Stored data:
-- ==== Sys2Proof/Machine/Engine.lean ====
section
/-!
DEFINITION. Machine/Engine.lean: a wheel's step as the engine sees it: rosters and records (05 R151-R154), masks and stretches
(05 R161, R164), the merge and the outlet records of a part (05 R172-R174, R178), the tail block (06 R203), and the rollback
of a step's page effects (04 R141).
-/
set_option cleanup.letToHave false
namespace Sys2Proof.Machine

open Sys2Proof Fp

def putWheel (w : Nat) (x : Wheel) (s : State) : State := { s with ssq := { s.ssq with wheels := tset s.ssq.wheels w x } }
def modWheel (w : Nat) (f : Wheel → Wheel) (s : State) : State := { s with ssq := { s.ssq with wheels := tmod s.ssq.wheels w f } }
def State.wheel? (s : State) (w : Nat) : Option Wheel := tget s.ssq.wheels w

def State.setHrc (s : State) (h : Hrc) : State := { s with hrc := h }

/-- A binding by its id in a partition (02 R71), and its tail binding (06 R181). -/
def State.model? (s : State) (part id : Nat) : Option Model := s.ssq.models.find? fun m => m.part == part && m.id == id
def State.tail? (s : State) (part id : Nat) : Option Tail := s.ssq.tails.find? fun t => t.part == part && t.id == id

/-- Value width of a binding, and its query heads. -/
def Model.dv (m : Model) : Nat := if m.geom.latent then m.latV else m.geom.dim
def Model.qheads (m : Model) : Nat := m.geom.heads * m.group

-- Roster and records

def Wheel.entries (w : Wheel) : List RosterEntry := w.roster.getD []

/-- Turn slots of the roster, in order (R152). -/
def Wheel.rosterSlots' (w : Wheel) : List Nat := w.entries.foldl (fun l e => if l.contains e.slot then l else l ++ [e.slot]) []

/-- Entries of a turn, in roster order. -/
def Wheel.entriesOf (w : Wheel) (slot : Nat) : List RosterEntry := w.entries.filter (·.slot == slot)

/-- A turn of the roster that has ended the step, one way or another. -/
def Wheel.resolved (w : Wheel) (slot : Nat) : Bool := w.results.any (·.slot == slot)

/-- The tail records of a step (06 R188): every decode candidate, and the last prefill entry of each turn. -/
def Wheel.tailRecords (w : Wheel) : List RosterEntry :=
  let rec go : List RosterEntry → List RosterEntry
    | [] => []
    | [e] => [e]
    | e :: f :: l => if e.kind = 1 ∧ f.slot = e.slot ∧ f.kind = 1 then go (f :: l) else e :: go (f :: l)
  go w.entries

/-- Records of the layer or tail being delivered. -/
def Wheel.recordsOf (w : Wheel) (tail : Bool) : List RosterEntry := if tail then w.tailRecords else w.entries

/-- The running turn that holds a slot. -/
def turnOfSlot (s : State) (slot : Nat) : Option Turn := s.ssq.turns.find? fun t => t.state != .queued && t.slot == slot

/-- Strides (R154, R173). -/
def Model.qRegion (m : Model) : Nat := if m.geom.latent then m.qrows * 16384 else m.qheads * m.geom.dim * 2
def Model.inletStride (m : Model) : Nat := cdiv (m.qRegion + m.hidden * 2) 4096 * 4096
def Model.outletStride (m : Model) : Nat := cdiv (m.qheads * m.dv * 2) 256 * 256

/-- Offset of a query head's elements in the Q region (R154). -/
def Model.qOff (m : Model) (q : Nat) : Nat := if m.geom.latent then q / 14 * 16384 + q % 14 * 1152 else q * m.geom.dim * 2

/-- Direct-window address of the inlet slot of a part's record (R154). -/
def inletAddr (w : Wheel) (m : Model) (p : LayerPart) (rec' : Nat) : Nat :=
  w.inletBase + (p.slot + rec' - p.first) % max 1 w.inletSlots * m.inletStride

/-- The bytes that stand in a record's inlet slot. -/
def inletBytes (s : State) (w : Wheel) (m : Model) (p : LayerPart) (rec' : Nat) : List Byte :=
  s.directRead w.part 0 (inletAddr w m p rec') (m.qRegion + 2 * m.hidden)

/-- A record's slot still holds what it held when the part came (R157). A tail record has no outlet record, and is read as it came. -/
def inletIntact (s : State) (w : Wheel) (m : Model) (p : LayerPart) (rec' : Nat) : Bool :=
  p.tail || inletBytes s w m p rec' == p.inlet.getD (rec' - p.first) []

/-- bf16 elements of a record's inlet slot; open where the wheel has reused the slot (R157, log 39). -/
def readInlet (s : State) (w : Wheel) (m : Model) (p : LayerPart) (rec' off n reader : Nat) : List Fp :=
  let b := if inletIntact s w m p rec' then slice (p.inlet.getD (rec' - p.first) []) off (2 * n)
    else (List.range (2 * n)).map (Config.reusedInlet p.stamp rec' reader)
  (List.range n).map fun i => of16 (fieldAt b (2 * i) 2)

*What to do*: In these entries, please give the number of lines holding the string "first" and nothing more.

*Answer to this exercise*: 3